▶ [Provided entries]
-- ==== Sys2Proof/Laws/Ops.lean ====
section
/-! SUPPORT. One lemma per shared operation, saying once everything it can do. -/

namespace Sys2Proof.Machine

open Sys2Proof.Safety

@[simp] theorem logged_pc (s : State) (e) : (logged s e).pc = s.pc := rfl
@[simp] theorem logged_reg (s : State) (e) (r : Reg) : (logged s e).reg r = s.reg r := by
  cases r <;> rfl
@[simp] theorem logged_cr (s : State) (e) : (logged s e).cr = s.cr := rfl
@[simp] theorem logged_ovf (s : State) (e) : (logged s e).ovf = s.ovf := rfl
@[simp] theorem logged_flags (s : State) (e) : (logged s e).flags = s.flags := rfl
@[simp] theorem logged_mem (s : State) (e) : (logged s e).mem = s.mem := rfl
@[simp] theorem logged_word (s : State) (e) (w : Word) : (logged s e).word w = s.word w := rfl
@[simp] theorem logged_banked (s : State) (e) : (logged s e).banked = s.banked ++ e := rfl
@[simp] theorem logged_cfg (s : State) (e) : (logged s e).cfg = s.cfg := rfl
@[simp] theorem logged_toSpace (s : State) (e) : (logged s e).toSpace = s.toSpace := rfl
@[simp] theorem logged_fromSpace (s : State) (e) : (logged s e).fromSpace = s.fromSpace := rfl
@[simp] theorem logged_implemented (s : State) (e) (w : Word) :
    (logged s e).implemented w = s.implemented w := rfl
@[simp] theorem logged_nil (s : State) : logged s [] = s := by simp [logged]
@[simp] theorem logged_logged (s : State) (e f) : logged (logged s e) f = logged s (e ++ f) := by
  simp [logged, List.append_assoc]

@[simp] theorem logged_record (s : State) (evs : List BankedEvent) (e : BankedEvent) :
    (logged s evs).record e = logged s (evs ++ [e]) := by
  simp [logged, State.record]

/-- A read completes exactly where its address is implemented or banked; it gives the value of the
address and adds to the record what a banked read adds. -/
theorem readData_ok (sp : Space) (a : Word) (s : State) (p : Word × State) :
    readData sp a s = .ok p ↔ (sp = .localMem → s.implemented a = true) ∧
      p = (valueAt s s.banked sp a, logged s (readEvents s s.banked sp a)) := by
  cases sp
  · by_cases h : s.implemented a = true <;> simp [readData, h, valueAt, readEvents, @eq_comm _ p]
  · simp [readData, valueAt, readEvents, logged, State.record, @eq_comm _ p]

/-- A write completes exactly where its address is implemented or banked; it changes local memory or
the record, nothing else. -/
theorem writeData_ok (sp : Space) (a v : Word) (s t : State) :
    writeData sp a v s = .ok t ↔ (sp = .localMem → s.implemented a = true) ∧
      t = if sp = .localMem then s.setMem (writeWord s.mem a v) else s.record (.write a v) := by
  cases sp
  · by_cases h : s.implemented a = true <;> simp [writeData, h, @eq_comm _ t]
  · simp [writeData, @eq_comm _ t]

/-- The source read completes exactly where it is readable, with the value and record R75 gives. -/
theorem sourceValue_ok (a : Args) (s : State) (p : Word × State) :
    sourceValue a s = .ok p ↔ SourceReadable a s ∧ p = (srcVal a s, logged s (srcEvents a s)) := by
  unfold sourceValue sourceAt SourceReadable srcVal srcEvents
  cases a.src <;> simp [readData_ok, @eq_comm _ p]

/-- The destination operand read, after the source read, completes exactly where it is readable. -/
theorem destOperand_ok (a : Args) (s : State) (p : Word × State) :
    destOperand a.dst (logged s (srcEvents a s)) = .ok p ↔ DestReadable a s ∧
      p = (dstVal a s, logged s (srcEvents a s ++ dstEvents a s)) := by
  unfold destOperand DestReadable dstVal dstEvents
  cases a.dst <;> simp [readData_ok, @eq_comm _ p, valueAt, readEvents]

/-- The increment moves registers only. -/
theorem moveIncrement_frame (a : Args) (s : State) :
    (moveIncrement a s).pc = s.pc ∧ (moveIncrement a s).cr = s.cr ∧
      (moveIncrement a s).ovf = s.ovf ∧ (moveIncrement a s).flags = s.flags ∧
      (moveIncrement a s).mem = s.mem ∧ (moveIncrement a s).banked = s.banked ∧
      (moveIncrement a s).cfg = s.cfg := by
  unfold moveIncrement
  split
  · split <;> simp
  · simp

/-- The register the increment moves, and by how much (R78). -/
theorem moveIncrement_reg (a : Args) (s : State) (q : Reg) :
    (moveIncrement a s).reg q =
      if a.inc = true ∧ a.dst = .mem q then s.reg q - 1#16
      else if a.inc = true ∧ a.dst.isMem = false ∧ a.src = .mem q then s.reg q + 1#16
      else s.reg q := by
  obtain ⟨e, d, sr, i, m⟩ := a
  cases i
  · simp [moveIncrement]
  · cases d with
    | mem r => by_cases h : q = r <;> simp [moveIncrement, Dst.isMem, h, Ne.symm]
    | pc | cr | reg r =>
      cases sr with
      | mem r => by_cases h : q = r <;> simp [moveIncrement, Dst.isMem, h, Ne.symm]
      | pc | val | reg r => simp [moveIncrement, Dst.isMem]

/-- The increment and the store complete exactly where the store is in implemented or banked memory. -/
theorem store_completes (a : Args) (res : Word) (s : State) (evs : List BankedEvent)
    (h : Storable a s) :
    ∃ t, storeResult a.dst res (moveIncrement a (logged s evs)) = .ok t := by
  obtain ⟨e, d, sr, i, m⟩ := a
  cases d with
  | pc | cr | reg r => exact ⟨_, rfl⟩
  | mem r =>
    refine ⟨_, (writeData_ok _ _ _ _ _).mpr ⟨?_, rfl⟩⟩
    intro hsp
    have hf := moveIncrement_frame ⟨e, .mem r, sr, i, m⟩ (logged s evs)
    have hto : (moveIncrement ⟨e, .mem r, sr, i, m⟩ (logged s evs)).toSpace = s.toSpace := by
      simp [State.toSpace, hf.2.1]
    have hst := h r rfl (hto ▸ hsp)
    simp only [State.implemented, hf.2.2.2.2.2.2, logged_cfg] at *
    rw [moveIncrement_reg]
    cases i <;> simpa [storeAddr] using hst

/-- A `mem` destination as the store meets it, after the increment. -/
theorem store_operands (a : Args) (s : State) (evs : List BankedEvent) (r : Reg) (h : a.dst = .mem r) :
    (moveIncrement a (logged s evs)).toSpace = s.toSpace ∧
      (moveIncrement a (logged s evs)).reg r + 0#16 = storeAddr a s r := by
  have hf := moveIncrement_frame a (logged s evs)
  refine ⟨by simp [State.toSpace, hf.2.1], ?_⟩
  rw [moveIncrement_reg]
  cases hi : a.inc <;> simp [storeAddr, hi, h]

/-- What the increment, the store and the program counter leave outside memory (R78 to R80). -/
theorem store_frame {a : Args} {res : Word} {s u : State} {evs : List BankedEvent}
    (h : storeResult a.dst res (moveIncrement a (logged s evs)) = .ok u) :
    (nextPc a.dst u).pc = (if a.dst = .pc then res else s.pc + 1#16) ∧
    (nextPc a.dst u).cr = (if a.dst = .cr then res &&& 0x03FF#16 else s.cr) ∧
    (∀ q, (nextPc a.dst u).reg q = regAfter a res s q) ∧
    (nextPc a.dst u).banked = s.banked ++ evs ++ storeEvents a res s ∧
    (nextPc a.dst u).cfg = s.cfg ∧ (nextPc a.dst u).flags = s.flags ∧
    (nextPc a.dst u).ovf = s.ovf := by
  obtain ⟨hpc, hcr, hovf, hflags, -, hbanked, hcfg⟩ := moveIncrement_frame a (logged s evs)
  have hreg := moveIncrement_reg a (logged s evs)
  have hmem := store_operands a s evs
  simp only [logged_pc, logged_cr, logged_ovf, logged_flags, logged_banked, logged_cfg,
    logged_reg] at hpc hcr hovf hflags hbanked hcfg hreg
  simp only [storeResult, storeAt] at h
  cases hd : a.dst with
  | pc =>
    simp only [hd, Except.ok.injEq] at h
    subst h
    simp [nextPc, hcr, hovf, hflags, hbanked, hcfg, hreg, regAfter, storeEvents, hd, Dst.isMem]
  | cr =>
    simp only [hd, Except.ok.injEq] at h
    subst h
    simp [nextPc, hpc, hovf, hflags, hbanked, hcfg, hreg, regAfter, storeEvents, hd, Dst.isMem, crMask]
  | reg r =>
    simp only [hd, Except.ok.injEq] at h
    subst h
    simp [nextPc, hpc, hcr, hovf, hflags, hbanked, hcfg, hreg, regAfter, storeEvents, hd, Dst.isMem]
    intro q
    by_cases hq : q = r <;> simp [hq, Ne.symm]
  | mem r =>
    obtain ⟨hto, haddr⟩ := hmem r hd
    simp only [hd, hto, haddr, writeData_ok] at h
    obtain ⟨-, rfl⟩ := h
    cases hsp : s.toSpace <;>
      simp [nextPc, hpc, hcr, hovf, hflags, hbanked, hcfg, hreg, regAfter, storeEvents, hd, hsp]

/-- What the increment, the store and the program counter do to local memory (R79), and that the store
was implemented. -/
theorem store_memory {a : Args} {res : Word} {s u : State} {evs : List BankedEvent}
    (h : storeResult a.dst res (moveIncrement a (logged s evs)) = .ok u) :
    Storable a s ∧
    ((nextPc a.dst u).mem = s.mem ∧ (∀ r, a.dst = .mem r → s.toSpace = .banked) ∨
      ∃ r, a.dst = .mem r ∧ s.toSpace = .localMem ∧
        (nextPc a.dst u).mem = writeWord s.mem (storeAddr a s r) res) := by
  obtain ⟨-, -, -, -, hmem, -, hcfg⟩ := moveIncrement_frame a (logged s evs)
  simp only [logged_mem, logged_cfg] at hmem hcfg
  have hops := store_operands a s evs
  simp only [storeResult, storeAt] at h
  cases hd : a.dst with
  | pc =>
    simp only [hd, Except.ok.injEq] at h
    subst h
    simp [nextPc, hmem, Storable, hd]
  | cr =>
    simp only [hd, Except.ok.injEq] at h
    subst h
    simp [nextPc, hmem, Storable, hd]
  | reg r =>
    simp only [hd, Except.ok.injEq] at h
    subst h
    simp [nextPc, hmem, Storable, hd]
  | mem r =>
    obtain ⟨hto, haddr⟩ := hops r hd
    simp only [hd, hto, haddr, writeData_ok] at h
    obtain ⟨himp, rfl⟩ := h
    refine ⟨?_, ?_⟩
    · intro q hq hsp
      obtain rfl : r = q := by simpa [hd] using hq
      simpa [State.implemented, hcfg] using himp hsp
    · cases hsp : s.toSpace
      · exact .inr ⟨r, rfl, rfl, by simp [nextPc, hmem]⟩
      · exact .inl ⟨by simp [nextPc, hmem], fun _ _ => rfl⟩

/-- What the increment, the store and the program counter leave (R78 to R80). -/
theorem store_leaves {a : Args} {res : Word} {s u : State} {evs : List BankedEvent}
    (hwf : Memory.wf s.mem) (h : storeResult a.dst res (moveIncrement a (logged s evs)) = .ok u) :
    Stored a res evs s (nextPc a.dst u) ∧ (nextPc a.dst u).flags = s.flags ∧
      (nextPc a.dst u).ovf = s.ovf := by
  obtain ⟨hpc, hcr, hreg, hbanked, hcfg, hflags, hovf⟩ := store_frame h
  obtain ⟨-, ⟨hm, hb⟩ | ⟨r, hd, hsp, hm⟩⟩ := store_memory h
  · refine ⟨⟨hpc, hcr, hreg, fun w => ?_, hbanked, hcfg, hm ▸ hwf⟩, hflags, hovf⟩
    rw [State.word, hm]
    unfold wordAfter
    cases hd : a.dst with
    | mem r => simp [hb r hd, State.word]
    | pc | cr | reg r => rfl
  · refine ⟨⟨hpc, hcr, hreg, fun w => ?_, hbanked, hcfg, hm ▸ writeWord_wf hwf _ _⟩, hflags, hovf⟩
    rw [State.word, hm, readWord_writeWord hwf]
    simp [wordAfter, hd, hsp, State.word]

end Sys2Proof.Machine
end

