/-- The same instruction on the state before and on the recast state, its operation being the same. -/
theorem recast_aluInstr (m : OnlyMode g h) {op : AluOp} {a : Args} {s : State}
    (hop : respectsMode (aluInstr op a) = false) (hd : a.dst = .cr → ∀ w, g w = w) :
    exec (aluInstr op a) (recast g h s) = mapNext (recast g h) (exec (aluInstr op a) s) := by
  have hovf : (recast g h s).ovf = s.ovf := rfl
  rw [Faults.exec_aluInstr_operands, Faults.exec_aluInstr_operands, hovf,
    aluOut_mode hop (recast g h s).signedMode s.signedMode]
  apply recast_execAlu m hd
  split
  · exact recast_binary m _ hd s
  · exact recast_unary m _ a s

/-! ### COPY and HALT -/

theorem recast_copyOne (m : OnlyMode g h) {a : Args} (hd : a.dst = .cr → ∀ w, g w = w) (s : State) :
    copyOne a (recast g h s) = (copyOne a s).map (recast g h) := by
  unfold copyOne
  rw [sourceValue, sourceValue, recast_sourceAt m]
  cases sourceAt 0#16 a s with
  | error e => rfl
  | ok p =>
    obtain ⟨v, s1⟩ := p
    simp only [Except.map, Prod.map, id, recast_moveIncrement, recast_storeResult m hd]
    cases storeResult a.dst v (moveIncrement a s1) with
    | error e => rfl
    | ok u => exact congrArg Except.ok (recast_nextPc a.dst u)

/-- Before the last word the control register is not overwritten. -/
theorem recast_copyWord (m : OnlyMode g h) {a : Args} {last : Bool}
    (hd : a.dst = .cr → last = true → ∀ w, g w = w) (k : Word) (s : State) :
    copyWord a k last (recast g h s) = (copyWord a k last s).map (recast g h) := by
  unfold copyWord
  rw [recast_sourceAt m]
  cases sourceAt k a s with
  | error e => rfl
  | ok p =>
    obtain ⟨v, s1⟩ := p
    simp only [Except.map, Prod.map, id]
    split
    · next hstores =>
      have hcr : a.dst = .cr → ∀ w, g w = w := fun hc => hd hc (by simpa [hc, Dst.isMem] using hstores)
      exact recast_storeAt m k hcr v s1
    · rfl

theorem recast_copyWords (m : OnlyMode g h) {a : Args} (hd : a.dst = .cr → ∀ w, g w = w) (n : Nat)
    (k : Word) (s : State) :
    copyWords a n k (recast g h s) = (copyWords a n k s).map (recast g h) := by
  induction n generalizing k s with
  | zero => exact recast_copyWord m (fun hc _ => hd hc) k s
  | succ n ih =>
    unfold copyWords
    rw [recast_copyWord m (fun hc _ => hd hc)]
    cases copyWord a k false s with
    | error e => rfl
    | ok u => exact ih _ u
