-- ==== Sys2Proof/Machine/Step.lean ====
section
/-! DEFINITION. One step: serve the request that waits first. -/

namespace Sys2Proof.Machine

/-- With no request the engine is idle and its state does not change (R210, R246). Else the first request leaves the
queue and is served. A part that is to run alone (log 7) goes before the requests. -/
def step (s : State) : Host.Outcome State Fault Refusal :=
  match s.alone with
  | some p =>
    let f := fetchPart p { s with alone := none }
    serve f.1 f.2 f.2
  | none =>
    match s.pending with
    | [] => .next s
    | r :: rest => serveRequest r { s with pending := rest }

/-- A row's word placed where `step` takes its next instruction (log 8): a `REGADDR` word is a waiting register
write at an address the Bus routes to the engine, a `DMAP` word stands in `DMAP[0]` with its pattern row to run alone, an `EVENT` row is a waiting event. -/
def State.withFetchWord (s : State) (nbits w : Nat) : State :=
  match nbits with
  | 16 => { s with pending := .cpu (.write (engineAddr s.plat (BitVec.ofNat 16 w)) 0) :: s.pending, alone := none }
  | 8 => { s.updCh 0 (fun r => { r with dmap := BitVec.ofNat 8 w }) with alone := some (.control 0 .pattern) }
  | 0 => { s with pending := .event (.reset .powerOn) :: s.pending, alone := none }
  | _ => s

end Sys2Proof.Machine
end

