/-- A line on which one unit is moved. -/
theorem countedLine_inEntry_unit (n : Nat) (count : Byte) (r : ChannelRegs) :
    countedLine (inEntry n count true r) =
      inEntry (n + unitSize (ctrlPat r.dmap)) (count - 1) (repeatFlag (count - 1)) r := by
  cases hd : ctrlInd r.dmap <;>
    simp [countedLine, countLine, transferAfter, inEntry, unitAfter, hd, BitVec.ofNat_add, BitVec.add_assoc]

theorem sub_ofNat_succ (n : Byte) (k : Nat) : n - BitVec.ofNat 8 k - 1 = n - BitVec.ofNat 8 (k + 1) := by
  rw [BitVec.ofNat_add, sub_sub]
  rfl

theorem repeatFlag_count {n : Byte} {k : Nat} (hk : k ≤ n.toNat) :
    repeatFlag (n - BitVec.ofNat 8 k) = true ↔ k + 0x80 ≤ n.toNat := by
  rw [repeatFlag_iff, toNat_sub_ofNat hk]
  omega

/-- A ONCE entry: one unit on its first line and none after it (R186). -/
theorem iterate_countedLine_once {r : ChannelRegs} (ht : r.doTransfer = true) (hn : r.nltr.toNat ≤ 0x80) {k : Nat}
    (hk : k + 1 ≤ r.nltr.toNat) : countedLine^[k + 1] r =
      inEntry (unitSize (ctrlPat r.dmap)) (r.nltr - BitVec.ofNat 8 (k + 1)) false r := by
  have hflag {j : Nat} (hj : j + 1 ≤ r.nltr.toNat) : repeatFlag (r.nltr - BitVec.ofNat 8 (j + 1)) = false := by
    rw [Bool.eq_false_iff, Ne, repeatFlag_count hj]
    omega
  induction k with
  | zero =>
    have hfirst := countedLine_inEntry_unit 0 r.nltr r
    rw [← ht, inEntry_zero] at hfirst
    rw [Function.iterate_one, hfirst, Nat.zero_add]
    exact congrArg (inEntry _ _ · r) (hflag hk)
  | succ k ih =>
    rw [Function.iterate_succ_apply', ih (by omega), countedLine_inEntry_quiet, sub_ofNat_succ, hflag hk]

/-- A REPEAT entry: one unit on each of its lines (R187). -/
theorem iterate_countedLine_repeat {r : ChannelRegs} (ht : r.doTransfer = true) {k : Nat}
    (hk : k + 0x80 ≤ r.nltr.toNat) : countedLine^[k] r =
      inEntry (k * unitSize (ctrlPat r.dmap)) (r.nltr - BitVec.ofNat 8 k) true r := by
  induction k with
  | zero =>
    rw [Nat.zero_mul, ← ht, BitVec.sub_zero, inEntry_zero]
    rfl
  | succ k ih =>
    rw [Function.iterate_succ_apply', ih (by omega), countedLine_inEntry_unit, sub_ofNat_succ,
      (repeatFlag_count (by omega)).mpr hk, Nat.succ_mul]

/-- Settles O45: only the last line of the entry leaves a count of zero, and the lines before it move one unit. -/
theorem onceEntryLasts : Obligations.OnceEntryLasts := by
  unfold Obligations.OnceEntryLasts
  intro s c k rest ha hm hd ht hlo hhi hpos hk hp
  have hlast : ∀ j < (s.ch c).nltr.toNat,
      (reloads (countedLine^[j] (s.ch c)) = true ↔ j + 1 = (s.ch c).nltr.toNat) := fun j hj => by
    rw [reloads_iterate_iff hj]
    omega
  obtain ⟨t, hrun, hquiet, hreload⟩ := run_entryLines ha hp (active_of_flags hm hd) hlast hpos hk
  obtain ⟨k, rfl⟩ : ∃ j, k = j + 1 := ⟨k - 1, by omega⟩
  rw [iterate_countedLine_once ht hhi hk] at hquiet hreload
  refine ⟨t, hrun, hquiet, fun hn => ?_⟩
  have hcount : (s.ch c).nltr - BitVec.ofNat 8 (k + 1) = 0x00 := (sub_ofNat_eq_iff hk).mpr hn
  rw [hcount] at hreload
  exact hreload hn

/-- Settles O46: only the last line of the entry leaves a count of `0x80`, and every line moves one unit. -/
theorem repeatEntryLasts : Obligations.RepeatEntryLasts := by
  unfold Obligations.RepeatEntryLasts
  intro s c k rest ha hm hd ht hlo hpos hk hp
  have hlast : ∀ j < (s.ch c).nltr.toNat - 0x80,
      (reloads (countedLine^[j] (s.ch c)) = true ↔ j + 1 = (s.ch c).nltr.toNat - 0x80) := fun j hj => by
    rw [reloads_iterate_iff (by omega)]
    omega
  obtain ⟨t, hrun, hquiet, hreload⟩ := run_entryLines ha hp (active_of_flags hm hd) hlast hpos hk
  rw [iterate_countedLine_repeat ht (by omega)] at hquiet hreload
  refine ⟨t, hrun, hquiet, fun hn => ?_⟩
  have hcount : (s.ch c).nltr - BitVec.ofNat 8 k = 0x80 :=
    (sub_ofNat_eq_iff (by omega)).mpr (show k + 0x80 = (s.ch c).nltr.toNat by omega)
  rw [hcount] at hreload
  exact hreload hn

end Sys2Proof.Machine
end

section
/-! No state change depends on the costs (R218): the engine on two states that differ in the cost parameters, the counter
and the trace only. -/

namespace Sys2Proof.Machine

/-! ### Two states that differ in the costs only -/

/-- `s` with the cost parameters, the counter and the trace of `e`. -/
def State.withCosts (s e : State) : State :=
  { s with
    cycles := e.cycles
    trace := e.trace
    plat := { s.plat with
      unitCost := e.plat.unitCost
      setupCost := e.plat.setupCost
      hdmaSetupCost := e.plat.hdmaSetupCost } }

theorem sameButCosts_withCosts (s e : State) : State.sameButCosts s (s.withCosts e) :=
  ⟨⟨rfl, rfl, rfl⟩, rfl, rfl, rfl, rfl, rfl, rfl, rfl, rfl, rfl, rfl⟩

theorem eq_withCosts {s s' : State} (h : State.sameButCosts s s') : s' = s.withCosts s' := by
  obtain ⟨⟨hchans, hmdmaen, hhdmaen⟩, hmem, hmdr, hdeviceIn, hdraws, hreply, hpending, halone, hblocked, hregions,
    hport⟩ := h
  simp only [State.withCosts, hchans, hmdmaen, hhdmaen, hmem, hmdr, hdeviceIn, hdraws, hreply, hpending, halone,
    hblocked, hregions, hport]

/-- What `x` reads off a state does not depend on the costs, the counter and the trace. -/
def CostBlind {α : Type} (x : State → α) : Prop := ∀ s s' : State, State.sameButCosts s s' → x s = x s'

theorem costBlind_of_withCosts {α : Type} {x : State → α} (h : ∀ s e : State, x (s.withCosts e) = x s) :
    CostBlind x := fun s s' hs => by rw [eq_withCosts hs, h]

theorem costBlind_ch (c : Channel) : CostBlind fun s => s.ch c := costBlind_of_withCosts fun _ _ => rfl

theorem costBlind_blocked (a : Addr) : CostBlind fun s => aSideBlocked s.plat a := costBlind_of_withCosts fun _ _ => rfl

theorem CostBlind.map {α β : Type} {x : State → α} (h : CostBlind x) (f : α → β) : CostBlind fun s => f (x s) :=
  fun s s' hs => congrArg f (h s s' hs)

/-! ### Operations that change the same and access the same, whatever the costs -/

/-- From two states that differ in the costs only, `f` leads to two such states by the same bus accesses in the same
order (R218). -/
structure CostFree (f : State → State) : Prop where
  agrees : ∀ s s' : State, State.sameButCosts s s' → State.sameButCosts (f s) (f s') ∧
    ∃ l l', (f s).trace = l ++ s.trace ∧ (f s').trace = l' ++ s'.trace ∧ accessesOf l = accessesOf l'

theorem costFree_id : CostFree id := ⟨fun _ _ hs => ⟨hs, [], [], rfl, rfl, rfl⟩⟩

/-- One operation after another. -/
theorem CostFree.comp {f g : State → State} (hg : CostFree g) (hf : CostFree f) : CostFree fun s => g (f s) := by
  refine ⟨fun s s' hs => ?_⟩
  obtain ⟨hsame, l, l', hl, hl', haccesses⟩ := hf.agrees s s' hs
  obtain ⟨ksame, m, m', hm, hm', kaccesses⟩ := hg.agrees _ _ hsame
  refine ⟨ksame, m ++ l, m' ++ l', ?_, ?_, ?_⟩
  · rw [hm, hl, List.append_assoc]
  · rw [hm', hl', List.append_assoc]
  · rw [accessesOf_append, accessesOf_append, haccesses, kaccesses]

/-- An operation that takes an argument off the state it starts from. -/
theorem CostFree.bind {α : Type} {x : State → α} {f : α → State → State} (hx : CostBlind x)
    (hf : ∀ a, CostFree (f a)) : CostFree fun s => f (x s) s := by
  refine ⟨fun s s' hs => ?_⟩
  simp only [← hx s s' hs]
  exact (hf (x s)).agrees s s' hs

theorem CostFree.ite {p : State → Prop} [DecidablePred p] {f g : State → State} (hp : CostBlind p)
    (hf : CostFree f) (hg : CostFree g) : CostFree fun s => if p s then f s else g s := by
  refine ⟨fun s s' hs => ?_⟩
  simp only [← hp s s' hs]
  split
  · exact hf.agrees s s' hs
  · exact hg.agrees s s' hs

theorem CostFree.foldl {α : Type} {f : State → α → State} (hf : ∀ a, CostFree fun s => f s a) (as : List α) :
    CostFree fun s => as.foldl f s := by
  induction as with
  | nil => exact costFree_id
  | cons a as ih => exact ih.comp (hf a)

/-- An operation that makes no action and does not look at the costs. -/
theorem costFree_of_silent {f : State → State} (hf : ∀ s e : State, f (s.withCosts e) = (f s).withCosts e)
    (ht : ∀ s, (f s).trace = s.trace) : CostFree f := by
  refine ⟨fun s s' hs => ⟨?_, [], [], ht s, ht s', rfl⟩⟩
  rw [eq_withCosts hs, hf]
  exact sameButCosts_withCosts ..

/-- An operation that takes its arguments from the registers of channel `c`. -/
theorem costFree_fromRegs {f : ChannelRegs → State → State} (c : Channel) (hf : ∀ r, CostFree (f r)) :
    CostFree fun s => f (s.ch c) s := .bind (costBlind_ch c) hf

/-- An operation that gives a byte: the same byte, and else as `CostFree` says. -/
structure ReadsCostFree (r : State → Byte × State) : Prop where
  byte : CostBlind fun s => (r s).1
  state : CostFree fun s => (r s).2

▶ [Problem] Would you please copy exactly the part of the entries above that begins at the line containing "(h : Storable" and ends at the line containing "have hreg := moveIncrement_reg", both lines included?

▶ [Result below]
    (h : Storable a s) :
    ∃ t, storeResult a.dst res (moveIncrement a (logged s evs)) = .ok t := by
  obtain ⟨e, d, sr, i, m⟩ := a
  cases d with
  | pc | cr | reg r => exact ⟨_, rfl⟩
  | mem r =>
    refine ⟨_, (writeData_ok _ _ _ _ _).mpr ⟨?_, rfl⟩⟩
    intro hsp
    have hf := moveIncrement_frame ⟨e, .mem r, sr, i, m⟩ (logged s evs)
    have hto : (moveIncrement ⟨e, .mem r, sr, i, m⟩ (logged s evs)).toSpace = s.toSpace := by
      simp [State.toSpace, hf.2.1]
    have hst := h r rfl (hto ▸ hsp)
    simp only [State.implemented, hf.2.2.2.2.2.2, logged_cfg] at *
    rw [moveIncrement_reg]
    cases i <;> simpa [storeAddr] using hst

/-- A `mem` destination as the store meets it, after the increment. -/
theorem store_operands (a : Args) (s : State) (evs : List BankedEvent) (r : Reg) (h : a.dst = .mem r) :
    (moveIncrement a (logged s evs)).toSpace = s.toSpace ∧
      (moveIncrement a (logged s evs)).reg r + 0#16 = storeAddr a s r := by
  have hf := moveIncrement_frame a (logged s evs)
  refine ⟨by simp [State.toSpace, hf.2.1], ?_⟩
  rw [moveIncrement_reg]
  cases hi : a.inc <;> simp [storeAddr, hi, h]

/-- What the increment, the store and the program counter leave outside memory (R78 to R80). -/
theorem store_frame {a : Args} {res : Word} {s u : State} {evs : List BankedEvent}
    (h : storeResult a.dst res (moveIncrement a (logged s evs)) = .ok u) :
    (nextPc a.dst u).pc = (if a.dst = .pc then res else s.pc + 1#16) ∧
    (nextPc a.dst u).cr = (if a.dst = .cr then res &&& 0x03FF#16 else s.cr) ∧
    (∀ q, (nextPc a.dst u).reg q = regAfter a res s q) ∧
    (nextPc a.dst u).banked = s.banked ++ evs ++ storeEvents a res s ∧
    (nextPc a.dst u).cfg = s.cfg ∧ (nextPc a.dst u).flags = s.flags ∧
    (nextPc a.dst u).ovf = s.ovf := by
  obtain ⟨hpc, hcr, hovf, hflags, -, hbanked, hcfg⟩ := moveIncrement_frame a (logged s evs)
  have hreg := moveIncrement_reg a (logged s evs)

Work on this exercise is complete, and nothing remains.